Entering from this delivery ward is the lying-in ward, lighted by windows at the end. This ward contains 14 beds, at 900 cubic feet per bed. The other ward, entering from the delivery ward in the same line, is for convalescents, and contains eleven beds, at 762 cubic feet per bed. The W. C.’s, &c., are between the wards in the wing, in a very objectionable position.
For these and the following details I am indebted to the kindness of Mr. Barnes, who also supplied me with the statistics abstracted on Table V.
The following is the routine management of this establishment:—
All the wards are lime-washed three or four times a year.
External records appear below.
-- ==== Sys2Proof/Machine/Link.lean ====
section
/-! DEFINITION. The stage link (chapter 4): frames and slots, replies, one-shots, head registers, training, injection. -/

namespace Sys2Proof.Machine

/-- Frame types (R128). -/
def ftCOMMAND : Nat := 1
def ftCFG_WRITE : Nat := 2
def ftCFG_READ : Nat := 3
def ftTRAIN : Nat := 4
def ftSAFE_BCAST : Nat := 5
def ftMAINT : Nat := 6

/-- Port states (R18). -/
def psOFF : Nat := 0
def psABSENT : Nat := 1
def psTRAINING : Nat := 2
def psMISMATCH : Nat := 3
def psADMITTED : Nat := 4
def psIN_SERVICE : Nat := 5
def psSAFE : Nat := 6
def psFAILED : Nat := 7

/-- One-shot operations (R138). -/
def osSAFE : Nat := 1
def osLATCH_RESET : Nat := 2
def osBRK_CLOSE : Nat := 3
def osBRK_OPEN : Nat := 4
def osZERO_CAL : Nat := 5

/-- The reply type that answers a downstream type (R128); 0 where there is none. -/
def replyType (t : Nat) : Nat :=
  match t with
  | 1 | 6 => 9
  | 2 | 3 => 0xA
  | 4 => 0xC
  | _ => 0

/-- The next one-shot tag, skipping 0 (R137). -/
def nextTag (t : Nat) : Nat := if 255 ≤ t then 1 else t + 1

/-- A 16-bit word, high byte first, at a place of a payload. -/
def beWord (l : List Nat) (i : Nat) : Nat := l.getD i 0 % 256 * 256 + l.getD (i + 1) 0 % 256

namespace Block

/-- A port's link record. -/
def port (b : Block) (p : Nat) : Port := Tab.look {} b.ports p

/-- A port's link record changes. -/
def setPort (b : Block) (p : Nat) (x : Port) : Block := { b with ports := Tab.put {} b.ports p x }

/-- A port's link record, changed by a function. -/
def modPort (b : Block) (p : Nat) (f : Port → Port) : Block := b.setPort p (f (b.port p))

/-- The head status of a port as the state of the tick holds it (R133, R154), and one bit of it. -/
def headStatus (b : Block) (p : Nat) : Nat := b.rd (Obj.PortRecord.HeadStatus p)
def headBit (b : Block) (p n : Nat) : Bool := bitOf (b.headStatus p) n

/-- The head reports SAFE (R133). -/
def headSafe (b : Block) (p : Nat) : Bool := b.headBit p 7

/-- A head has completed training on the port (R17). -/
def trained (b : Block) (p : Nat) : Bool := b.rd (Obj.PortRecord.ReportedClass p) != 0xFF

/-- The port trains, or its link layer retrains underneath (R148, R150). -/
def inTraining (b : Block) (p : Nat) : Bool := b.portState p == psTRAINING || (b.port p).retrain

/-- The counts of R154 run: the port is TRAINING, or has completed training and is in one of the states after it. -/
def linkCounts (b : Block) (p : Nat) : Bool :=
  let st := b.portState p
  st == psTRAINING || (decide (3 ≤ st) && b.trained p)

/-- Power commands may be driven: not after SEAT_MISMATCH (R22). -/
def mayCommand (b : Block) : Bool := !b.isPresent Src.SEAT_MISMATCH 0

/-- The controller transmits on its ports: Glade runs, and it has neither yielded nor entered GRAVE. -/
def transmits (b : Block) : Bool := b.glade.running && !b.inGrave && !b.masks.silent

/-- The retry slot exists (R28, R42). -/
def hasRetrySlot (b : Block) : Bool := b.rd Obj.GladeStatus.RetrySlot == 1

/-- TICK_TAG of the tick in progress (R129). -/
def tickTag (b : Block) : Nat := b.glade.cycle % 16 * 4096 + b.glade.tick % 4096

/-! ### One-shots (R137, R138) -/

/-- The first one-shot of the queue fires: its tag is taken and its time starts with the tick that opens next. -/
def startShot (b : Block) (p : Nat) : Block :=
  b.modPort p (fun x => if x.active || x.shots.isEmpty then x else { x with active := true, tag := nextTag x.tag, since := b.glade.ticks + 1 })

/-- A host's entry completes when its one-shot ends (R146); its record holds how it ended, 0 done, 1 refused, 2 failed. It fired
`ago` ticks back. -/
def shotEntry (b : Block) (h outcome ago : Nat) : Block :=
  match b.entry? h with
  | none => b
  | some a => b.completeEntry h a actFIRED [outcome] (some ago)

/-- The first one-shot of a port's queue ends. -/
def endShot (b : Block) (p outcome : Nat) : Block :=
  let x := b.port p
  match x.shots with
  | [] => b
  | o :: rest =>
    let host := o.handle.isSome && o.op == osSAFE && outcome == 0
    let b := b.setPort p { x with shots := rest, active := false, result := some (o.op, outcome), hostSafe := x.hostSafe || host }
    let b := if outcome = 0 then b else b.report Src.ONESHOT_FAIL p [o.op, outcome]
    let b := match o.handle with
      | some h => b.shotEntry h outcome (if x.active then b.glade.ticks - x.since else 0)
      | none => b
    b.startShot p

/-- Every one-shot of a port that starts training ends as failed (R137). -/
def failShots (b : Block) (p : Nat) : Block := (b.port p).shots.foldl (fun b _ => b.endShot p 2) b
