/-- The sum of the bus-side discharge limits over the support set, nA. -/
def supportLimit (b : Block) : Int := (b.supportSet.map (fun n => (b.bat n).limitBus)).sum

/-- A string's share of a bus current: × w_b × V_bus / V_STR (R230). -/
def supportShare (b : Block) (n : Nat) (i vstr : Int) : Int :=
  roundDiv (i * (b.bat n).limitBus * b.holdup.bus) (b.supportLimit * vstr)

/-- The usable phases of a BAT group. -/
def batPhases (b : Block) (g : Nat) : List Nat := ((b.units g).filter (b.unitUsable g)).flatten

/-- The armed command of each phase of a string in the support set, for the next tick (R228). -/
def armPhases (b : Block) (g n : Nat) : Block :=
  let on := (b.bat n).support && (b.holdupState == huMAINS || b.holdupState == huWALK_IN)
  let ps := (b.servingN g).filter (fun p => !b.headSafe p)
  let i := roundDiv ((b.holdup.recIg + b.holdup.isup) * b.rd Obj.MainsConfig.ArmMargin) 1024
  (b.groupPorts g).foldl (fun b p =>
    if on && ps.contains p then
      let iref := roundDiv (b.supportShare n i (b.ownVolts p)) ps.length
      let r := b.switchWords p mdRUN (b.nextOffset ps p) iref false 0
      r.2.modPort p (fun x => { x with armed := r.1 })
    else b.modPort p (fun x => { x with armed := [] })) b

/-- The charge law of R248: V_eff, the clamp and the limit. -/
def chargeTick (b : Block) (g n : Nat) (v : Option Int) : Block :=
  let x := b.group g
  let cells := b.rd (Obj.StringRecord.CellCount n)
  let target : Int := b.rd (Obj.StringRecord.ChargeVoltage n) * cells * 1000
  let stop : Int := b.rd (Obj.StringRecord.ChargeStopVoltage n) * cells * 1000
  let imax : Int := b.rd (Obj.StringRecord.ChargeLimit n) * 10 ^ 6
  let (ig, iint) := match v with
    | none => (x.iint, x.iint)
    | some v => groupLaw (b.rd (Obj.GroupRecord.Kp g)) (b.rd (Obj.GroupRecord.Ki g)) b.tickPs x.veff v x.iint imax (decide (stop < v))
  let veff := slewTo x.veff target (roundDiv (b.rd (Obj.GroupRecord.SetpointSlew g) * b.tickPs) (10 ^ 6))
  let b := b.setGroup g { b.group g with ig, iint, veff }
  let t := b.thin g ig (b.rd (Obj.GroupRecord.MinRun g))
  let run := (t.2.groupPorts g).filter t.1.flatten.contains
  t.2.writePhases g run mdSOFT ig x.fb true

/-- A BAT group in one tick, by the mode of its string (R246). -/
def batTick (b : Block) (g : Nat) : Block :=
  match b.groupString g with
  | none => b
  | some n =>
    let (v, b) := b.senseStep g
    let x := b.group g
    let all := b.batPhases g
    let b := match b.stringMode n with
      | 2 => b.chargeTick g n v
      | 3 =>
        let vstr := match b.loopOwner g with
          | some p => b.ownVolts p
          | none => x.fb
        let ig := b.supportShare n b.holdup.isup vstr
        (b.setGroup g { x with ig }).writePhases g all mdRUN ig x.fb false
      | 4 => (b.setGroup g { x with ig := (b.bat n).testI }).writePhases g all mdRUN (b.bat n).testI x.fb false
      | _ =>
        let b := b.setGroup g { x with ig := 0, iint := 0, veff := x.fb, low := 0 }
        (b.servingN g).foldl (fun b p => b.setWords p (b.idleWords p mdSHED false)) (b.wrN (Obj.GroupRecord.RunPhases g) 0)
    (b.armPhases g n).showGroup g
They are shut up and fumigated after the occurrence of any serious case of illness. The floors are washed daily.
The beds in the pregnant, lying-in, and convalescent wards, are generally all or most of them occupied; but the number of occupied beds in the delivery ward rarely exceeds four or five.